Task input Start Marker

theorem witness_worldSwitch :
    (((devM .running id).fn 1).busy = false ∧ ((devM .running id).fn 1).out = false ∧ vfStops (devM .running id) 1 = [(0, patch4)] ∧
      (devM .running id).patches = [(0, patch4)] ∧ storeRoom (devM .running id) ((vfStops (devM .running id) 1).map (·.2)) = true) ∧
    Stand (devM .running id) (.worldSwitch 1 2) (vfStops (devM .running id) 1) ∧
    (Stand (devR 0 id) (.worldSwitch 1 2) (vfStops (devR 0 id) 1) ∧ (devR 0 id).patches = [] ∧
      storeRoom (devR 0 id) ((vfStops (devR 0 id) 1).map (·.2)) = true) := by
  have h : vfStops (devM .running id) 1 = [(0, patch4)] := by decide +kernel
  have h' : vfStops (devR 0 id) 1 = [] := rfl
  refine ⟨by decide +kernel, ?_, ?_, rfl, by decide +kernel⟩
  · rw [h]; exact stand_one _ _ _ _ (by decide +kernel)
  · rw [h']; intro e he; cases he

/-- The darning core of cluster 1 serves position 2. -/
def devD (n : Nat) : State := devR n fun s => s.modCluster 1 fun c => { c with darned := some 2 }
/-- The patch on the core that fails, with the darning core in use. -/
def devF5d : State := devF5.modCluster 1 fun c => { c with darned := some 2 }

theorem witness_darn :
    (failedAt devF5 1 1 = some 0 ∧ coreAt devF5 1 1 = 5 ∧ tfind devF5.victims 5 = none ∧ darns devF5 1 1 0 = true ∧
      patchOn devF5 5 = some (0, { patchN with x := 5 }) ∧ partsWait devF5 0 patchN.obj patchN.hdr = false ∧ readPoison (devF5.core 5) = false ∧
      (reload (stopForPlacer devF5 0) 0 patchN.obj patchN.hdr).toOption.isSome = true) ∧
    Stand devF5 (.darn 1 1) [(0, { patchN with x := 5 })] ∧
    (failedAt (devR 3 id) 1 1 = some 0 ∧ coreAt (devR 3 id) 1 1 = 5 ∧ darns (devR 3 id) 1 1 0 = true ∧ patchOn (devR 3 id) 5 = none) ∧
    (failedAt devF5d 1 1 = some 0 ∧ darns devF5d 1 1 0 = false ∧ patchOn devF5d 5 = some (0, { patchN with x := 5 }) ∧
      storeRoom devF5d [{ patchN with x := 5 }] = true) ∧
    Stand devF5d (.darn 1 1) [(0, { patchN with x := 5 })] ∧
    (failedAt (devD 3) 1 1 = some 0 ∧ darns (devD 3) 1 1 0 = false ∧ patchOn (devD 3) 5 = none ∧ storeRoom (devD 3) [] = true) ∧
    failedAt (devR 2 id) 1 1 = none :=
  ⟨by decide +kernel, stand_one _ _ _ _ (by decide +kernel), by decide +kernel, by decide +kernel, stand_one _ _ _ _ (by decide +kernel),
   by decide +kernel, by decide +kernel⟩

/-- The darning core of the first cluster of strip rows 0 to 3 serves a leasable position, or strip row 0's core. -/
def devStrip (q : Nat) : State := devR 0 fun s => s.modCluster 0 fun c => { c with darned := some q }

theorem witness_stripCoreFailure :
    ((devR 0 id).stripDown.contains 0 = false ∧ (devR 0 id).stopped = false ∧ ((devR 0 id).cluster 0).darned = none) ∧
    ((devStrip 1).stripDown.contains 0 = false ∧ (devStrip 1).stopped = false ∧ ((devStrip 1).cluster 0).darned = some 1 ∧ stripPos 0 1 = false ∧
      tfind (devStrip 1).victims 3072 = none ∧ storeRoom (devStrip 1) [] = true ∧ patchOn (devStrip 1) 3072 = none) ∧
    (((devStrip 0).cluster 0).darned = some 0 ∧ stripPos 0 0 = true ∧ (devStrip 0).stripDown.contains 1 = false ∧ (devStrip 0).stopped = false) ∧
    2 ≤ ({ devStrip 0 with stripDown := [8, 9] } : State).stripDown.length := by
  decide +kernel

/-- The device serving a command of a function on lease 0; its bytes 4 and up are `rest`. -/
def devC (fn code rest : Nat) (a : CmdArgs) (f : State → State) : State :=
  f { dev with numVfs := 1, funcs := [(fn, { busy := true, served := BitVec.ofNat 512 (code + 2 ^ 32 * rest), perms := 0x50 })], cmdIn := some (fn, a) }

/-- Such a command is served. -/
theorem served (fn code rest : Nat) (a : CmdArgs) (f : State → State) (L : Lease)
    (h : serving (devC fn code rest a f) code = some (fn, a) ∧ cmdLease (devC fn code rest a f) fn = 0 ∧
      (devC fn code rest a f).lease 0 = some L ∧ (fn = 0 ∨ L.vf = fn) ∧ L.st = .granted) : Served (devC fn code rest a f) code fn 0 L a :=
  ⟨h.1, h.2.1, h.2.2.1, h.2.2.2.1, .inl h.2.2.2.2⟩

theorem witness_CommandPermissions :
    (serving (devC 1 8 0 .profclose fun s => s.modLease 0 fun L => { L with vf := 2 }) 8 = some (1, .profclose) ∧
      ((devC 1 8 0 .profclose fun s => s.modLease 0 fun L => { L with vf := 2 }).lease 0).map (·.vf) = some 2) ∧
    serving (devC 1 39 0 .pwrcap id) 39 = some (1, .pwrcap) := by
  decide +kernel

Task input End Marker

- [Task prompt]:
What is needed here is an exact copy of all the entries.

- [Solution to this problem]:
theorem witness_worldSwitch :
    (((devM .running id).fn 1).busy = false ∧ ((devM .running id).fn 1).out = false ∧ vfStops (devM .running id) 1 = [(0, patch4)] ∧
      (devM .running id).patches = [(0, patch4)] ∧ storeRoom (devM .running id) ((vfStops (devM .running id) 1).map (·.2)) = true) ∧
    Stand (devM .running id) (.worldSwitch 1 2) (vfStops (devM .running id) 1) ∧
    (Stand (devR 0 id) (.worldSwitch 1 2) (vfStops (devR 0 id) 1) ∧ (devR 0 id).patches = [] ∧
      storeRoom (devR 0 id) ((vfStops (devR 0 id) 1).map (·.2)) = true) := by
  have h : vfStops (devM .running id) 1 = [(0, patch4)] := by decide +kernel
  have h' : vfStops (devR 0 id) 1 = [] := rfl
  refine ⟨by decide +kernel, ?_, ?_, rfl, by decide +kernel⟩
  · rw [h]; exact stand_one _ _ _ _ (by decide +kernel)
  · rw [h']; intro e he; cases he

/-- The darning core of cluster 1 serves position 2. -/
def devD (n : Nat) : State := devR n fun s => s.modCluster 1 fun c => { c with darned := some 2 }
/-- The patch on the core that fails, with the darning core in use. -/
def devF5d : State := devF5.modCluster 1 fun c => { c with darned := some 2 }

theorem witness_darn :
    (failedAt devF5 1 1 = some 0 ∧ coreAt devF5 1 1 = 5 ∧ tfind devF5.victims 5 = none ∧ darns devF5 1 1 0 = true ∧
      patchOn devF5 5 = some (0, { patchN with x := 5 }) ∧ partsWait devF5 0 patchN.obj patchN.hdr = false ∧ readPoison (devF5.core 5) = false ∧
      (reload (stopForPlacer devF5 0) 0 patchN.obj patchN.hdr).toOption.isSome = true) ∧
    Stand devF5 (.darn 1 1) [(0, { patchN with x := 5 })] ∧
    (failedAt (devR 3 id) 1 1 = some 0 ∧ coreAt (devR 3 id) 1 1 = 5 ∧ darns (devR 3 id) 1 1 0 = true ∧ patchOn (devR 3 id) 5 = none) ∧
    (failedAt devF5d 1 1 = some 0 ∧ darns devF5d 1 1 0 = false ∧ patchOn devF5d 5 = some (0, { patchN with x := 5 }) ∧
      storeRoom devF5d [{ patchN with x := 5 }] = true) ∧
    Stand devF5d (.darn 1 1) [(0, { patchN with x := 5 })] ∧
    (failedAt (devD 3) 1 1 = some 0 ∧ darns (devD 3) 1 1 0 = false ∧ patchOn (devD 3) 5 = none ∧ storeRoom (devD 3) [] = true) ∧
    failedAt (devR 2 id) 1 1 = none :=
  ⟨by decide +kernel, stand_one _ _ _ _ (by decide +kernel), by decide +kernel, by decide +kernel, stand_one _ _ _ _ (by decide +kernel),
   by decide +kernel, by decide +kernel⟩

/-- The darning core of the first cluster of strip rows 0 to 3 serves a leasable position, or strip row 0's core. -/
def devStrip (q : Nat) : State := devR 0 fun s => s.modCluster 0 fun c => { c with darned := some q }

theorem witness_stripCoreFailure :
    ((devR 0 id).stripDown.contains 0 = false ∧ (devR 0 id).stopped = false ∧ ((devR 0 id).cluster 0).darned = none) ∧
    ((devStrip 1).stripDown.contains 0 = false ∧ (devStrip 1).stopped = false ∧ ((devStrip 1).cluster 0).darned = some 1 ∧ stripPos 0 1 = false ∧
      tfind (devStrip 1).victims 3072 = none ∧ storeRoom (devStrip 1) [] = true ∧ patchOn (devStrip 1) 3072 = none) ∧
    (((devStrip 0).cluster 0).darned = some 0 ∧ stripPos 0 0 = true ∧ (devStrip 0).stripDown.contains 1 = false ∧ (devStrip 0).stopped = false) ∧
    2 ≤ ({ devStrip 0 with stripDown := [8, 9] } : State).stripDown.length := by
  decide +kernel

/-- The device serving a command of a function on lease 0; its bytes 4 and up are `rest`. -/
def devC (fn code rest : Nat) (a : CmdArgs) (f : State → State) : State :=
  f { dev with numVfs := 1, funcs := [(fn, { busy := true, served := BitVec.ofNat 512 (code + 2 ^ 32 * rest), perms := 0x50 })], cmdIn := some (fn, a) }

/-- Such a command is served. -/
theorem served (fn code rest : Nat) (a : CmdArgs) (f : State → State) (L : Lease)
    (h : serving (devC fn code rest a f) code = some (fn, a) ∧ cmdLease (devC fn code rest a f) fn = 0 ∧
      (devC fn code rest a f).lease 0 = some L ∧ (fn = 0 ∨ L.vf = fn) ∧ L.st = .granted) : Served (devC fn code rest a f) code fn 0 L a :=
  ⟨h.1, h.2.1, h.2.2.1, h.2.2.2.1, .inl h.2.2.2.2⟩

theorem witness_CommandPermissions :
    (serving (devC 1 8 0 .profclose fun s => s.modLease 0 fun L => { L with vf := 2 }) 8 = some (1, .profclose) ∧
      ((devC 1 8 0 .profclose fun s => s.modLease 0 fun L => { L with vf := 2 }).lease 0).map (·.vf) = some 2) ∧
    serving (devC 1 39 0 .pwrcap id) 39 = some (1, .pwrcap) := by
  decide +kernel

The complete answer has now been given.